360 Degrees of Innovation - Interview with Serkan Özal, CTO of Thundra
Serkan Özal is the co-founder and CTO of Thundra. Based in Ankara, Turkey, Thundra is a technology company that provides a platform for observability and security, relevant to serverless-centric, container, as well as virtual machine applications. Before founding Thundra, Serkan was a software engineer and engineering manager at several different technology companies, including OpsGenie (acquired by Atlassian) and Hazelcast.
Companies are increasingly migrating to microservice-based application architectures. Microservices are small, loosely coupled services that can be independently released. Typically, each microservice handles a separate task within the broader context of an application. Applications that reflect this architecture are essentially distributed systems consisting of sometimes hundreds of microservices interacting with each other. Hence, a single request can trigger a whole cascade of service calls; this makes debugging a real challenge as the root cause of a problem can be located anywhere within the cascade. The ability to trace service requests throughout the cascade in an end-to-end fashion is therefore crucial.
This is where Thundra shines – providing application monitoring, distributed tracing, and debugging in microservice-based applications. Thundra agents collect detailed metrics from the application itself rather than from the underlying infrastructure. This allows us to identify the root cause of many problems much faster than with infrastructure monitoring tools.
Thundra supports automated local and distributed tracing, both for request-response and event-driven scenarios. In addition to automated tracing that works out-of-the-box, we also support manual distributed tracing. This is where developers can define custom metrics to trace business flows end-to-end across multiple users acting on the same data entity. I’ll explain using the example of a blogging application. In a workflow, a single blog article may be created, edited, reviewed, and published by different users over multiple days or weeks. Down the line, a bug may be detected in the editing phase, but the root cause occurred upstream in the source code linked to creating the blog post. Manual tracing can link different activities performed on the same entity, i.e., a specific blog post in this case.
Once the problem has been localized using Thundra’s tracing capabilities, its debugging features allow developers to investigate the underlying issue. In particular, debugging can be carried out both offline in a local environment as well as online in the production environment; this is crucial for serverless applications because the behavior offline (local) and online in the cloud can be quite different.
In summary, Thundra supports users from development to production.
In early 2017, I joined OpsGenie as a software engineer and started working on a pilot project experimenting with AWS Lambda. The goal was to gain experience migrating the first service to serverless and then to continue migrating other services. We searched for an appropriate service to monitor serverless applications, but none of the existing tools suited our needs. Hence, we decided to build our own, resulting in the earliest version of what is now Thundra. When Atlassian acquired OpsGenie in 2018, it was decided that Thundra deserved its own separate company.
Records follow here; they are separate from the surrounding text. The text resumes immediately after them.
/-- Registers of SLD, part 0. -/
def rowsSLD0 : List RegRow := [
  ⟨"SLD_CLAIM_CFG", 0x40000, 0x0, 1, 0x0, 1, 0x20190, 0x7FFFF, 0x0, 0x0, 0x0, false, false, false, true⟩,
  ⟨"SLD_FORCE_CFG", 0x40004, 0x0, 1, 0x0, 1, 0x9C40, 0xFFFFF, 0x0, 0x0, 0x0, false, false, false, true⟩,
  ⟨"SLD_DUR_CFG", 0x40008, 0x0, 1, 0x0, 1, 0x3E8, 0xFFFF, 0x0, 0x0, 0x0, false, false, false, true⟩,
  ⟨"SLD_SEAM_CFG", 0x4000C, 0x0, 1, 0x0, 1, 0x80000000, 0xFFFFFFFF, 0x0, 0x0, 0x0, false, false, false, true⟩,
  ⟨"SLD_AGE_CFG", 0x40010, 0x0, 1, 0x0, 1, 0x40, 0x7F, 0x0, 0x0, 0x0, false, false, false, true⟩,
  ⟨"SLD_FLOW_CFG", 0x40020, 0x0, 1, 0x0, 1, 0x4000, 0xFFFFFFFF, 0x0, 0x0, 0x0, false, false, true, false⟩,
  ⟨"SLD_CONE_CFG", 0x40024, 0x0, 1, 0x0, 1, 0x9C40, 0x8001FFFF, 0x0, 0x0, 0x0, false, false, true, false⟩,
  ⟨"SLD_CONE_TAN", 0x40028, 0x0, 1, 0x0, 1, 0x4498, 0x1FFFF, 0x0, 0x0, 0x0, false, false, true, false⟩,
  ⟨"SLD_STATUS", 0x40030, 0x0, 1, 0x0, 1, 0x0, 0x0, 0x0, 0x0, 0x0, true, false, false, false⟩,
  ⟨"SLD_FLAGS", 0x40034, 0x0, 1, 0x0, 1, 0x0, 0x0, 0x7F, 0x0, 0x0, false, false, false, false⟩,
  ⟨"SLD_GRANT_CNT", 0x40038, 0x0, 1, 0x0, 1, 0x0, 0x0, 0x0, 0x0, 0xFFFFFFFF, true, false, false, false⟩,
  ⟨"SLD_FORCE_CNT", 0x4003C, 0x0, 1, 0x0, 1, 0x0, 0x0, 0x0, 0x0, 0xFFFFFFFF, true, false, false, false⟩,
  ⟨"SLD_DEFER_CNT", 0x40040, 0x0, 1, 0x0, 1, 0x0, 0x0, 0x0, 0x0, 0xFFFFFFFF, true, false, false, false⟩,
  ⟨"SLD_PAUSE_CNT", 0x40044, 0x0, 1, 0x0, 1, 0x0, 0x0, 0x0, 0x0, 0xFFFFFFFF, true, false, false, false⟩,
  ⟨"SLD_DEFER_MAX", 0x40048, 0x0, 1, 0x0, 1, 0x0, 0x0, 0x0, 0x0, 0xFFFF, true, false, false, false⟩,
  ⟨"SLD_DEFER_LO", 0x40050, 0x0, 1, 0x0, 1, 0x0, 0x0, 0x0, 0x0, 0x0, true, false, false, false⟩,
  ⟨"SLD_DEFER_HI", 0x40054, 0x0, 1, 0x0, 1, 0x0, 0x0, 0x0, 0x0, 0x0, true, false, false, false⟩,
  ⟨"SLD_PRI_LO", 0x40058, 0x0, 1, 0x0, 1, 0x0, 0x0, 0x0, 0x0, 0x0, true, false, false, false⟩,
  ⟨"SLD_PRI_HI", 0x4005C, 0x0, 1, 0x0, 1, 0x0, 0x0, 0x0, 0x0, 0x0, true, false, false, false⟩,
  ⟨"SLD_HEAD_STATUS", 0x40100, 0x4, 64, 0x0, 1, 0x0, 0x0, 0x0, 0x0, 0x0, true, false, false, false⟩,
  ⟨"SLD_HEAD_AGE", 0x40200, 0x4, 64, 0x0, 1, 0x0, 0x0, 0x0, 0x0, 0x0, true, false, false, false⟩]

/-- Registers of MPC, part 0. -/
def rowsMPC0 : List RegRow := [
  ⟨"MPC_EMREL_CTRL", 0x50000, 0x0, 1, 0x0, 1, 0x1400, 0xFF01, 0x0, 0x0, 0x0, false, false, false, false⟩,
  ⟨"MPC_SAFETY_STATUS", 0x50004, 0x0, 1, 0x0, 1, 0x0, 0x0, 0x1F00, 0x0, 0x0, false, false, false, false⟩,
  ⟨"MPC_SAFETY_CFG", 0x50008, 0x0, 1, 0x0, 1, 0x32, 0xFF, 0x0, 0x0, 0x0, false, false, true, false⟩,
  ⟨"MPC_WDOG_CFG", 0x5000C, 0x0, 1, 0x0, 1, 0x64, 0x3FF, 0x0, 0x80000000, 0x0, false, false, true, false⟩,
  ⟨"MPC_WDOG_KICK", 0x50010, 0x0, 1, 0x0, 1, 0x0, 0x0, 0x0, 0x0, 0x0, false, true, false, false⟩,
  ⟨"MPC_LASER_STOP", 0x50014, 0x0, 1, 0x0, 1, 0x0, 0x0, 0x0, 0x1, 0x0, false, false, false, false⟩,
  ⟨"MPC_TMP_CFG", 0x50020, 0x0, 1, 0x0, 1, 0x42000, 0xFFFFFFFF, 0x0, 0x0, 0x0, false, false, true, false⟩,
  ⟨"MPC_TMP_TARGET", 0x50024, 0x0, 1, 0x0, 1, 0x0, 0xFFFFFF, 0x0, 0x0, 0x0, false, false, true, false⟩,
  ⟨"MPC_TMP_BOUNDS", 0x50028, 0x0, 1, 0x0, 1, 0xC0004000, 0xFFFFFFFF, 0x0, 0x0, 0x0, false, false, true, false⟩,
  ⟨"MPC_TMP_GRACE", 0x5002C, 0x0, 1, 0x0, 1, 0x190, 0xFFFF, 0x0, 0x0, 0x0, false, false, true, false⟩,
  ⟨"MPC_TMP_STATUS", 0x50030, 0x0, 1, 0x0, 1, 0x0, 0x0, 0x300, 0x0, 0x0, false, false, false, false⟩,
  ⟨"MPC_TMP_LATE_CNT", 0x50034, 0x0, 1, 0x0, 1, 0x0, 0x0, 0x0, 0x0, 0xFFFFFFFF, true, false, false, false⟩,
  ⟨"MPC_GATED_LO", 0x50040, 0x0, 1, 0x0, 1, 0x0, 0x0, 0x0, 0x0, 0x0, true, false, false, false⟩,
  ⟨"MPC_GATED_HI", 0x50044, 0x0, 1, 0x0, 1, 0x0, 0x0, 0x0, 0x0, 0x0, true, false, false, false⟩,
  ⟨"MPC_FBLOST_LO", 0x50048, 0x0, 1, 0x0, 1, 0x0, 0x0, 0x0, 0x0, 0x0, true, false, false, false⟩,
  ⟨"MPC_FBLOST_HI", 0x5004C, 0x0, 1, 0x0, 1, 0x0, 0x0, 0x0, 0x0, 0x0, true, false, false, false⟩,
  ⟨"MPC_LOOP_CFG", 0x58000, 0x100, 128, 0x0, 1, 0x0, 0x1F, 0x0, 0x0, 0x0, false, false, false, false⟩,
  ⟨"MPC_LOOP_CMD", 0x58004, 0x100, 128, 0x0, 1, 0x0, 0x3, 0x0, 0x0, 0x0, false, false, false, false⟩,
  ⟨"MPC_LOOP_STATE", 0x58008, 0x100, 128, 0x0, 1, 0x0, 0x0, 0x0, 0x0, 0x0, true, false, false, false⟩,
  ⟨"MPC_LOOP_FLAGS", 0x5800C, 0x100, 128, 0x0, 1, 0x0, 0x0, 0x3FF, 0x0, 0x0, false, false, false, false⟩,
  ⟨"MPC_IN_OFFSET", 0x58010, 0x100, 128, 0x0, 1, 0x0, 0xFFFFFFFF, 0x0, 0x0, 0x0, false, false, false, false⟩,
  ⟨"MPC_IN_GAIN", 0x58014, 0x100, 128, 0x0, 1, 0x7FFF, 0xFFFFFFFF, 0x0, 0x0, 0x0, false, false, false, false⟩,
  ⟨"MPC_BQ1", 0x58018, 0x100, 128, 0x4, 5, 0x0, 0xFFFFFFFF, 0x0, 0x0, 0x0, false, false, false, false⟩,
  ⟨"MPC_BQ2", 0x5802C, 0x100, 128, 0x4, 5, 0x0, 0xFFFFFFFF, 0x0, 0x0, 0x0, false, false, false, false⟩]

/-- Registers of MPC, part 1. -/
def rowsMPC1 : List RegRow := [
  ⟨"MPC_KP", 0x58040, 0x100, 128, 0x0, 1, 0x0, 0xFFFFFFFF, 0x0, 0x0, 0x0, false, false, false, false⟩,
  ⟨"MPC_KI", 0x58044, 0x100, 128, 0x0, 1, 0x0, 0xFFFFFFFF, 0x0, 0x0, 0x0, false, false, false, false⟩,
  ⟨"MPC_KD", 0x58048, 0x100, 128, 0x0, 1, 0x0, 0xFFFFFFFF, 0x0, 0x0, 0x0, false, false, false, false⟩,
  ⟨"MPC_SHIFT_A", 0x5804C, 0x100, 128, 0x0, 1, 0x0, 0x3FFFFFFF, 0x0, 0x0, 0x0, false, false, false, false⟩,
  ⟨"MPC_SHIFT_B", 0x58050, 0x100, 128, 0x0, 1, 0x0, 0x3FFFFFFF, 0x0, 0x0, 0x0, false, false, false, false⟩,
  ⟨"MPC_SHIFT_C", 0x58054, 0x100, 128, 0x0, 1, 0x0, 0x3FF, 0x0, 0x0, 0x0, false, false, false, false⟩,
  ⟨"MPC_INT_MIN", 0x58060, 0x100, 128, 0x0, 1, 0xFFFF8000, 0xFFFFFFFF, 0x0, 0x0, 0x0, false, false, false, true⟩,
  ⟨"MPC_INT_MAX", 0x58064, 0x100, 128, 0x0, 1, 0x7FFF, 0xFFFFFFFF, 0x0, 0x0, 0x0, false, false, false, true⟩,
  ⟨"MPC_OUT_MIN", 0x58068, 0x100, 128, 0x0, 1, 0xFFFF8000, 0xFFFFFFFF, 0x0, 0x0, 0x0, false, false, false, true⟩,
  ⟨"MPC_OUT_MAX", 0x5806C, 0x100, 128, 0x0, 1, 0x7FFF, 0xFFFFFFFF, 0x0, 0x0, 0x0, false, false, false, true⟩,
  ⟨"MPC_RATE", 0x58070, 0x100, 128, 0x0, 1, 0x0, 0xFFFFFFFF, 0x0, 0x0, 0x0, false, false, false, true⟩,
  ⟨"MPC_INTEG_LO", 0x58074, 0x100, 128, 0x0, 1, 0x0, 0x0, 0x0, 0x0, 0x0, true, false, false, false⟩,
  ⟨"MPC_INTEG_HI", 0x58078, 0x100, 128, 0x0, 1, 0x0, 0x0, 0x0, 0x0, 0x0, true, false, false, false⟩,
  ⟨"MPC_REF_GAIN", 0x58080, 0x100, 128, 0x0, 1, 0x4000, 0xFFFF, 0x0, 0x0, 0x0, false, false, false, true⟩,
  ⟨"MPC_PWR_CAP", 0x58084, 0x100, 128, 0x0, 1, 0xFFFF, 0xFFFF, 0x0, 0x0, 0x0, false, false, false, true⟩,
  ⟨"MPC_FB_CFG", 0x58088, 0x100, 128, 0x0, 1, 0x1000300, 0x1FFF1F03, 0x0, 0x0, 0x0, false, false, false, true⟩,
  ⟨"MPC_FB_WIN", 0x5808C, 0x100, 128, 0x0, 1, 0xFFFF0000, 0xFFFFFFFF, 0x0, 0x0, 0x0, false, false, false, true⟩,
  ⟨"MPC_FB_TIME", 0x58090, 0x100, 128, 0x0, 1, 0x10019008, 0xFF1FFF7F, 0x0, 0x0, 0x0, false, false, false, true⟩,
  ⟨"MPC_PWR_LAST", 0x58094, 0x100, 128, 0x0, 1, 0x0, 0x0, 0x0, 0x0, 0x0, true, false, false, false⟩,
  ⟨"MPC_POLICY_CLAMP", 0x58098, 0x100, 128, 0x0, 1, 0x0, 0x0, 0x0, 0x0, 0xFFFFFFFF, true, false, false, false⟩,
  ⟨"MPC_PWR_FLAGS", 0x5809C, 0x100, 128, 0x0, 1, 0x0, 0x0, 0xF, 0x0, 0x0, false, false, false, false⟩,
  ⟨"MPC_REF_TRIM", 0x580A0, 0x100, 128, 0x0, 1, 0x0, 0x0, 0x0, 0x0, 0x0, true, false, false, false⟩,
  ⟨"MPC_L1_SRC", 0x580C0, 0x100, 128, 0x0, 1, 0x0, 0xFFFFFFF, 0x0, 0x0, 0x0, false, false, false, false⟩,
  ⟨"MPC_L1_DEST", 0x580C4, 0x100, 128, 0x0, 1, 0x0, 0xFFF, 0x0, 0x0, 0x0, false, false, false, false⟩]

/-- Registers of MPC, part 2. -/
def rowsMPC2 : List RegRow := [
  ⟨"MPC_L1_TRIG", 0x580C8, 0x100, 128, 0x0, 1, 0x0, 0xFFFFFF03, 0x0, 0x0, 0x0, false, false, false, false⟩,
  ⟨"MPC_L1_SETPOINT", 0x580CC, 0x100, 128, 0x0, 1, 0x0, 0xFFFFFFFF, 0x0, 0x0, 0x0, false, false, false, false⟩,
  ⟨"MPC_L1_FAIL_OUT", 0x580D0, 0x100, 128, 0x0, 1, 0x0, 0xFFFFFFFF, 0x0, 0x0, 0x0, false, false, false, false⟩,
  ⟨"MPC_L1_STALE", 0x580D4, 0x100, 128, 0x0, 1, 0x10001, 0xFFFFFFFF, 0x0, 0x0, 0x0, false, false, false, false⟩,
  ⟨"MPC_L1_WIN_LO", 0x580D8, 0x100, 128, 0x0, 1, 0x80000000, 0xFFFFFFFF, 0x0, 0x0, 0x0, false, false, false, false⟩,
  ⟨"MPC_L1_WIN_HI", 0x580DC, 0x100, 128, 0x0, 1, 0x7FFFFFFF, 0xFFFFFFFF, 0x0, 0x0, 0x0, false, false, false, false⟩,
  ⟨"MPC_L1_IN", 0x580E0, 0x100, 128, 0x0, 1, 0x0, 0xFFFFFFFF, 0x0, 0x0, 0x0, false, false, false, false⟩,
  ⟨"MPC_L1_OUT", 0x580E4, 0x100, 128, 0x0, 1, 0x0, 0x0, 0x0, 0x0, 0x0, true, false, false, false⟩,
  ⟨"MPC_L1_ITER", 0x580E8, 0x100, 128, 0x0, 1, 0x0, 0x0, 0x0, 0x0, 0xFFFFFFFF, true, false, false, false⟩]

/-- Registers of CAM, part 0. -/
def rowsCAM0 : List RegRow := [
  ⟨"CAM_CTRL", 0x80000, 0x1000, 16, 0x0, 1, 0x0, 0xFFF7, 0x0, 0x0, 0x0, false, false, false, true⟩,
  ⟨"CAM_BIND", 0x80004, 0x1000, 16, 0x0, 1, 0x2B, 0x1033F, 0x0, 0x0, 0x0, false, false, true, false⟩,
  ⟨"CAM_PHY_CFG", 0x80008, 0x1000, 16, 0x0, 1, 0xA9C4, 0xFFFF, 0x0, 0x0, 0x0, false, false, true, false⟩,
  ⟨"CAM_GEOM", 0x8000C, 0x1000, 16, 0x0, 1, 0x1000100, 0x1FFF1FFF, 0x0, 0x0, 0x0, false, false, true, false⟩,
  ⟨"CAM_FRAME_CFG", 0x80010, 0x1000, 16, 0x0, 1, 0xFA00000, 0xFFFF3FFF, 0x0, 0x0, 0x0, false, false, true, false⟩,
  ⟨"CAM_PIX_CFG", 0x80014, 0x1000, 16, 0x0, 1, 0x2000040, 0x3FFF3FFF, 0x0, 0x0, 0x0, false, false, false, true⟩,
  ⟨"CAM_SOE_CFG", 0x80018, 0x1000, 16, 0x0, 1, 0x0, 0xFFFFFF, 0x0, 0x0, 0x0, false, false, true, false⟩,
  ⟨"CAM_ASSOC_CFG", 0x8001C, 0x1000, 16, 0x0, 1, 0x1F4, 0xFFFF, 0x0, 0x0, 0x0, false, false, false, true⟩,
  ⟨"CAM_HEAD_MASK_LO", 0x80020, 0x1000, 16, 0x0, 1, 0x0, 0xFFFFFFFF, 0x0, 0x0, 0x0, false, false, true, false⟩,
  ⟨"CAM_HEAD_MASK_HI", 0x80024, 0x1000, 16, 0x0, 1, 0x0, 0xFFFFFFFF, 0x0, 0x0, 0x0, false, false, true, false⟩,
  ⟨"CAM_XF_M00", 0x80028, 0x1000, 16, 0x0, 1, 0x0, 0xFFFFFFFF, 0x0, 0x0, 0x0, false, false, true, false⟩,
  ⟨"CAM_XF_M01", 0x8002C, 0x1000, 16, 0x0, 1, 0x0, 0xFFFFFFFF, 0x0, 0x0, 0x0, false, false, true, false⟩,
  ⟨"CAM_XF_M10", 0x80030, 0x1000, 16, 0x0, 1, 0x0, 0xFFFFFFFF, 0x0, 0x0, 0x0, false, false, true, false⟩,
  ⟨"CAM_XF_M11", 0x80034, 0x1000, 16, 0x0, 1, 0x0, 0xFFFFFFFF, 0x0, 0x0, 0x0, false, false, true, false⟩,
  ⟨"CAM_XF_TX", 0x80038, 0x1000, 16, 0x0, 1, 0x0, 0xFFFFFFFF, 0x0, 0x0, 0x0, false, false, true, false⟩,
  ⟨"CAM_XF_TY", 0x8003C, 0x1000, 16, 0x0, 1, 0x0, 0xFFFFFFFF, 0x0, 0x0, 0x0, false, false, true, false⟩,
  ⟨"CAM_ROI_POS", 0x80040, 0x1000, 16, 0x8, 4, 0x0, 0x1FFF1FFF, 0x0, 0x0, 0x0, false, false, false, true⟩,
  ⟨"CAM_ROI_SIZE", 0x80044, 0x1000, 16, 0x8, 4, 0x0, 0x1FFF1FFF, 0x0, 0x0, 0x0, false, false, false, true⟩,
  ⟨"CAM_DEFECT_CFG", 0x80060, 0x1000, 16, 0x0, 1, 0x0, 0x3F, 0x0, 0x0, 0x0, false, false, true, false⟩,
  ⟨"CAM_CCI_CFG", 0x80080, 0x1000, 16, 0x0, 1, 0x500, 0x3F7F, 0x0, 0x0, 0x0, false, false, true, false⟩,
  ⟨"CAM_EXP_NS", 0x80084, 0x1000, 16, 0x0, 1, 0x4E20, 0x1FFFFFF, 0x0, 0x0, 0x0, false, false, false, false⟩,
  ⟨"CAM_EXP_WR", 0x80088, 0x1000, 16, 0x4, 8, 0x0, 0xFFFFFFFF, 0x0, 0x0, 0x0, false, false, false, false⟩,
  ⟨"CAM_EXP_CTRL", 0x800A8, 0x1000, 16, 0x0, 1, 0x0, 0xF, 0x0, 0x80000000, 0x0, false, false, false, false⟩,
  ⟨"CAM_EXP_GEN", 0x800AC, 0x1000, 16, 0x0, 1, 0x0, 0x0, 0x0, 0x0, 0x0, true, false, false, false⟩]

/-- Registers of CAM, part 1. -/
def rowsCAM1 : List RegRow := [
  ⟨"CAM_EXP_STATE", 0x800B0, 0x1000, 16, 0x0, 1, 0x0, 0x0, 0x0, 0x0, 0x0, true, false, false, false⟩,
  ⟨"CAM_ID_CFG", 0x800B4, 0x1000, 16, 0x0, 1, 0x0, 0x1FFFFF, 0x0, 0x0, 0x0, false, false, true, false⟩,
  ⟨"CAM_ID_LO", 0x800B8, 0x1000, 16, 0x0, 1, 0x0, 0x0, 0x0, 0x0, 0x0, true, false, false, false⟩,
  ⟨"CAM_ID_HI", 0x800BC, 0x1000, 16, 0x0, 1, 0x0, 0x0, 0x0, 0x0, 0x0, true, false, false, false⟩,
  ⟨"CAM_ID_EXP_LO", 0x800C0, 0x1000, 16, 0x0, 1, 0x0, 0xFFFFFFFF, 0x0, 0x0, 0x0, false, false, true, false⟩,
  ⟨"CAM_ID_EXP_HI", 0x800C4, 0x1000, 16, 0x0, 1, 0x0, 0xFFFFFFFF, 0x0, 0x0, 0x0, false, false, true, false⟩,
  ⟨"CAM_STATUS", 0x80100, 0x1000, 16, 0x0, 1, 0x0, 0x0, 0x0, 0x0, 0x0, true, false, false, false⟩,
  ⟨"CAM_FLAGS", 0x80104, 0x1000, 16, 0x0, 1, 0x0, 0x0, 0x3FFFF, 0x0, 0x0, false, false, false, false⟩,
  ⟨"CAM_FRAME_SEQ", 0x80108, 0x1000, 16, 0x0, 1, 0x0, 0x0, 0x0, 0x0, 0x0, true, false, false, false⟩,
  ⟨"CAM_FOREIGN_CNT", 0x8010C, 0x1000, 16, 0x0, 1, 0x0, 0x0, 0x0, 0x0, 0xFFFFFFFF, true, false, false, false⟩,
  ⟨"CAM_PKT_DROP_CNT", 0x80110, 0x1000, 16, 0x0, 1, 0x0, 0x0, 0x0, 0x0, 0xFFFFFFFF, true, false, false, false⟩,
  ⟨"CAM_ECC_FIX_CNT", 0x80114, 0x1000, 16, 0x0, 1, 0x0, 0x0, 0x0, 0x0, 0xFFFFFFFF, true, false, false, false⟩,
  ⟨"CAM_LINE_ERR_CNT", 0x80118, 0x1000, 16, 0x0, 1, 0x0, 0x0, 0x0, 0x0, 0xFFFFFFFF, true, false, false, false⟩,
  ⟨"CAM_LINE_FIX_CNT", 0x8011C, 0x1000, 16, 0x0, 1, 0x0, 0x0, 0x0, 0x0, 0xFFFFFFFF, true, false, false, false⟩,
  ⟨"CAM_FRAME_FIX_CNT", 0x80120, 0x1000, 16, 0x0, 1, 0x0, 0x0, 0x0, 0x0, 0xFFFFFFFF, true, false, false, false⟩,
  ⟨"CAM_DMA_DROP_CNT", 0x80124, 0x1000, 16, 0x0, 1, 0x0, 0x0, 0x0, 0x0, 0xFFFFFFFF, true, false, false, false⟩,
  ⟨"CAM_FEAT_CNT", 0x80128, 0x1000, 16, 0x0, 1, 0x0, 0x0, 0x0, 0x0, 0xFFFFFFFF, true, false, false, false⟩,
  ⟨"CAM_MPC_HELD_CNT", 0x8012C, 0x1000, 16, 0x0, 1, 0x0, 0x0, 0x0, 0x0, 0xFFFFFFFF, true, false, false, false⟩,
  ⟨"CAM_DEFECT", 0x80400, 0x1000, 16, 0x4, 32, 0x0, 0x1FFF1FFF, 0x0, 0x0, 0x0, false, false, true, false⟩,
  ⟨"CAM_DMA_BUDGET", 0x90000, 0x0, 1, 0x0, 1, 0x3C, 0xFF, 0x0, 0x0, 0x0, false, false, false, false⟩,
  ⟨"CAM_GLB_STATUS", 0x90004, 0x0, 1, 0x0, 1, 0x0, 0x0, 0x0, 0x0, 0x0, true, false, false, false⟩]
Serverless refers to a paradigm where servers are abstracted away from the developers. There are two types of serverless: first, function as a service, where small code blocks are deployed to a cloud platform, and executed upon defined events. Second, back-end as a service, where specific application components are provided by cloud providers and integrated via APIs.
Serverless reduces the burden for both developers and operations.
Using serverless always poses a trade-off between advantages and drawbacks. In my opinion, there are three main benefits. First, it reduces the burden for both developers and operations. For example, you don’t have to worry about scalability or patching security issues because these responsibilities are taken care of by the provider. Second, the cost model of pay-what-you-use reduces the risk of paying for unused resources. Third, it obligates developers to employ a microservice approach.
On the flip side, serverless also comes with certain downsides; there are three that pose the biggest issue in my books. First, despite improvements, slow cold starts are still a problem for many use cases. Second, despite being prevalent among enterprises and legacy applications, Java is not very popular in the serverless space due to its large overhead that leads to especially lengthy cold starts. Third, the tooling ecosystem for development and operations still has room for improvement.
In general, migrating a traditional architecture to serverless requires significant rearchitecting. Simple lift-and-shift would result in performance issues at run-time. Typically, the main pillars of rearchitecting are to split applications into microservices and to change from synchronous to asynchronous inter-service communication. In the case of existing applications, companies should complete these pillars before migrating to serverless. At the same time, it is a good idea to take the first steps into serverless with greenfield, non-mission-critical applications. This can be as simple as scheduled tasks in the DevOps area. As a company gains more experience with serverless, they will start to see an increase in convenience, sparking greater confidence to continue the journey.